Rathke’s cyst is a benign, fluid-filled sac that typically forms in the pituitary gland, specifically in the region of the Rathke's pouch. Rathke's pouch is an embryonic structure that eventually forms the anterior part of the pituitary gland. When the pouch does not fully close during development, a cyst can form.
These cysts are usually asymptomatic but can cause symptoms if they grow large enough to compress nearby structures, such as the optic nerves or the pituitary gland itself. Symptoms may include headaches, vision problems, or hormonal imbalances.
Rathke's cysts are typically discovered incidentally during imaging studies (like MRI or CT scans) performed for other reasons.
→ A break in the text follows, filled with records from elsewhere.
/-- A grid generation completes when every workgroup of the launch has arrived or exited (R205): every waiting warp
is released after an acquire, one of a saved workgroup too, which acquires when it is restored (R366). -/
def State.releaseGrid (s : State) (l : Launch) (n : Nat) : State :=
  let gs := s.wgs.filter fun g => g.launch == l.lid && !fragWg g.idx
  let here (g : Wg) : Bool := (SMap.find n g.gbars).any fun b => b.arrived
  if gs.isEmpty || !l.unplaced.isEmpty || !gs.all here then s
  else
    let s := gs.foldl (fun s g => if g.onCore then s.acquireAt g.core else s) s
    let next (g : Wg) : Wg :=
      let b := (SMap.find n g.gbars).getD { gen := 0, arrived := false, since := 0, timedOut := false }
      { g with gbars := SMap.insert n { gen := b.gen + 1, arrived := false, since := 0, timedOut := false } g.gbars }
    let s : State := { s with
      wgs := s.wgs.map fun g => if g.launch = l.lid then next g else g
      saved := s.saved.map fun w => if w.launch = l.lid then w.wakeWhere (· == .gbar n) else w }
    s.onWarps (fun w => w.launch == l.lid) fun w => w.wakeWhere fun x => x == .gbar n

/-- The barriers between two steps: arrivals, and generations that are complete. -/
def State.barriers (s : State) : State :=
  let s := s.allWarps.foldl (fun s w => (List.range 8).foldl (fun s n => (s.openBar w n).arrive w n) s) s
  let s := s.wgs.foldl (fun s g => (List.range 8).foldl (fun s n => s.releaseBar g n) s) s
  let gang := s.launches.filter fun l => l.gang
  let s := (s.wgs.filter fun g => gang.any fun l => l.lid == g.launch).foldl (fun s g =>
    (List.range 4).foldl (fun s n => s.arriveGrid g n) s) s
  gang.foldl (fun s l => (List.range 4).foldl (fun s n => s.releaseGrid l n) s) s

/-! Copies. -/

/-- The dimensions of a descriptor (R206). -/
def copyDims (bs : List Byte) (n : Nat) : List (Nat × DWord × DWord) :=
  (List.range n).map fun d =>
    (recField bs (40 + 24 * d) 4, BitVec.ofNat 64 (recField bs (48 + 24 * d) 8), BitVec.ofNat 64 (recField bs (56 + 24 * d) 8))

/-- A well-formed copy descriptor (R206). -/
def copyOk (bs : List Byte) : Bool :=
  let f := recField bs
  let n := f 1 1
  let e := f 2 1
  let dims := copyDims bs n
  f 0 1 == 1 && decide (1 ≤ n) && decide (n ≤ 9) && decide (e ≤ 4) && f 3 1 / 2 == 0 && recZero bs 4 8 &&
  f 8 8 % 2 ^ e == 0 && f 16 8 % 2 ^ e == 0 && f 24 8 % 8 == 0 &&
  (List.range n).all (fun d => recZero bs (44 + 24 * d) (48 + 24 * d)) &&
  dims.all (fun d => d.1 != 0 && d.2.1.toNat % 2 ^ e == 0 && d.2.2.toNat % 2 ^ e == 0) &&
  decide (dims.foldl (fun p d => p * d.1) 1 ≤ 2 ^ 36)

/-- Jobs in an engine of a cluster. -/
def State.engineLoad (s : State) (cluster engine : Nat) : Nat :=
  (s.copyJobs.filter fun j => j.cluster == cluster && j.engine == engine).length

/-- Free queue entries of a cluster's two engines (R207). -/
def State.engineRoom (s : State) (cluster : Nat) : Nat := (64 - s.engineLoad cluster 0) + (64 - s.engineLoad cluster 1)

/-- Hands a copy to an engine with a free entry; which of two is a free choice (log entry 9). -/
def State.submitCopy (s : State) (lane : Nat) (desc : DWord) (bs : List Byte) : State :=
  let f := recField bs
  let cl := clusterOf s.warp.core
  let pick := s.freeValue.toNat % 2
  let e := if s.engineLoad cl pick < 64 then pick else 1 - pick
  let job : CopyJob := { id := s.nextOp, cluster := cl, engine := e, uid := s.warp.uid, launch := s.warp.launch, asid := s.asid, core := s.warp.core, slot := s.warp.slot, pc := s.grp.pc, lane := lane, desc := desc, esize := f 2 1, zero := (f 3 1).testBit 0, src := BitVec.ofNat 64 (f 8 8), dst := BitVec.ofNat 64 (f 16 8), cnt := BitVec.ofNat 64 (f 24 8), cinc := BitVec.ofNat 64 (f 32 8), dims := copyDims bs (f 1 1), index := 0, written := false, parked := none }
  { s with nextOp := s.nextOp + 1, freeCtr := s.freeCtr + 1, copyJobs := s.copyJobs ++ [job] }

/-- The bytes of a descriptor read as a number. -/
def descBytes (n x : Nat) : List Byte := leBytes n x

/-- The lanes' copies are submitted, or their descriptors refused with COPY_FORMAT (R207). -/
def State.submitCopies (s : State) (a : Code) : List (Nat × Nat) → State
  | [] => s
  | (l, x) :: rest =>
    let bs := descBytes 256 x
    let da := s.addr64Plain a l
    State.submitCopies (if copyOk bs then s.submitCopy l da bs else s.fault 0x28 0 (laneBit l) da 0) a rest

/-- What CPY and CPY.Y share; `after` ends the group with the number of the first copy and whether a descriptor was
refused. -/
def State.copyGroup (s : State) (a : Code) (after : State → Nat → Bool → Eff) : Eff :=
  let va := s.addr64Plain a
  let m := s.performers
  let bad := misaligned m 64 va
  if bad ≠ 0 then .trap (misalignedTrap bad va)
  else if m = 0 then .done s.clearElig
  else if s.slotsFull || s.releaseBusy || decide (s.engineRoom (clusterOf s.warp.core) < (lanesOf m).length) then .hold
  else s.clearElig.withReads m 256 va fun s xs =>
    after (s.submitCopies a xs) s.nextOp (xs.any fun e => !copyOk (descBytes 256 e.2))

/-- CPY (R207). -/
def execCpy (a : Code) (s : State) : Host.Outcome State Fault Refusal :=
  s.issue { op := 0x94, d := .resv, a := addr64F a false, b := .resv } fun s => s.copyGroup a fun s _ _ => .done s

/-- CPY.Y (R209): b is the continuation PC's register. -/
def execCpyY (a b : Code) (s : State) : Host.Outcome State Fault Refusal :=
  s.issue { op := 0x95, d := .resv, a := addr64F a false, b := .opd b 0x02 1 1 true false } fun s =>
    let cont := s.srcU b
    let va := s.addr64Plain a
    if misaligned s.performers 64 va = 0 ∧ s.performers ≠ 0 ∧ cont.toNat % 4 ≠ 0 then
      .trap { code := 0x09, mask := s.active, addr := cont, cause := 0 }
    else s.copyGroup a fun s first faulted =>
      let jobs := (s.copyJobs.filter fun j => decide (first ≤ j.id)).map (·.id)
      if s.warp.uid = 0 ∧ !s.warp.resident then .moved s
      else if jobs.isEmpty then .done s
      else .waits s (.cpyY cont jobs faulted)

/-! Transfers. -/

/-- A valid PEER entry (R422). -/
def State.peerValid (s : State) (d : Nat) : Bool := bit (s.portQ (0x1000 + 8 * d)) 0

/-- The members of a valid group entry (R422). -/
def State.groupMembers (s : State) (g : Nat) : List Nat :=
  if bit (s.portQ (0x2000 + 64 * g + 32)) 0 then
    (List.range 256).filter fun d => bit (s.portQ (0x2000 + 64 * g + 8 * (d / 64))) (d % 64)
  else []

/-- A well-formed transfer descriptor (R210). -/
def xferOk (get : Bool) (bs : List Byte) : Bool :=
  let f := recField bs
  f 0 1 == 1 && f 1 1 / 2 == 0 && (get || (f 2 1 == 0 && f 4 2 == 0)) && decide (1 ≤ f 24 4) && decide (f 24 4 ≤ 2 ^ 24) &&
  recZero bs 28 32 && f 32 8 % 8 == 0 && recZero bs 40 64 && (f 1 1 % 2 == 0 || decide (f 3 1 ≤ 63))

/-- Step 3 of R211 and stage 1 of R427: the transfer submitted, or the code and AUX of its failure (R422, R423,
R428). -/
def State.openXfer (s : State) (get : Bool) (lane : Nat) (desc : DWord) (bs : List Byte) : Except (Nat × Nat) Xfer :=
  let f := recField bs
  let group := f 1 1 % 2 == 1
  let rcpt := f 3 1
  let me := s.selfId
  let owner := if get then f 2 1 else me
  let cred := s.credOf s.asid
  let recips := if group then s.groupMembers rcpt else [rcpt]
  let lost := (((if get then [owner] else []) ++ recips).filter fun d => !s.peerValid d)
  if !s.grouped then .error (0x2B, if get then owner else rcpt + (if group then 0x100 else 0))
  else if cred = 0 then .error (0x2A, me)
  else if recips.isEmpty then .error (0x2B, 0x100 + rcpt)
  else match lost with
    | d :: ds => .error (0x2B, ds.foldl Min.min d)
    | [] => .ok { id := s.nextOp, uid := s.warp.uid, launch := s.warp.launch, asid := s.asid, core := s.warp.core, slot := s.warp.slot, pc := s.grp.pc, lane := lane, get := get, desc := desc, owner := owner, recips := recips, expWin := f 4 2, landWin := f 6 2, src := BitVec.ofNat 64 (f 8 8), dstOff := BitVec.ofNat 64 (f 16 8), len := f 24 4, ack := BitVec.ofNat 64 (f 32 8), cred := cred, group := (if group then some rcpt else none), since := s.clock, parked := none, data := none, answered := [], confirmed := [], posted := false, foreign := false, admitted := none, landed := false }

/-- What leaves the device for a peer (R427): kind 0x100 the data of stage 4, 0x101 a confirmation, 0x102 a failure, 0x103 the request of
stage 2. -/
def State.sendPeer (s : State) (kind : Nat) (error : Bool) (bs : List Byte) : State :=
  { s with outbox := s.outbox ++ [{ kind := kind, error := error, bytes := bs }] }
Treatment is generally not required unless the cyst causes significant symptoms. In those cases, options include observation, surgical drainage, or removal.
Surgery is typically reserved for cases where conservative management (such as observation and regular monitoring) does not relieve symptoms. The most common surgical approach for a Rathke's cyst is trans-nasal endoscopic surgery, which involves accessing the cyst through the nasal cavity. This technique avoids the need for an external incision and is less invasive compared to craniotomy (opening the skull).
At Hartford HealthCare, our neurosurgeons use a multidisciplinary approach to managing Rathke's cysts. Such an approach ensures comprehensive care, involving specialists from different fields to address all aspects of the patient's condition. We do collaboration between the following specialties: Neurosurgery, Endocrinology, Ophthalmology and Otolaryngology. This kind of team approach ensures that every aspect of the patient's care is addressed, from diagnosis and treatment to post-operative recovery and long-term monitoring.
Schwannomas are benign tumors that arise from Schwann cells, which are responsible for producing myelin (the protective sheath) around nerve fibers. These tumors typically occur on the cranial, spinal, or peripheral nerves. When they arise in the brain they are referred to as cranial schwannomas or vestibular schwannomas (if they develop on the vestibulocochlear nerve, which controls hearing and balance).
The symptoms of a schwannoma in the brain can vary depending on the location of the tumor and its size. Common symptoms include gradual hearing loss, ringing in the ears or tinnitus, dizziness, headaches, facial numbness or pain or weakness, vision changes if the tumor affects the optic nerve.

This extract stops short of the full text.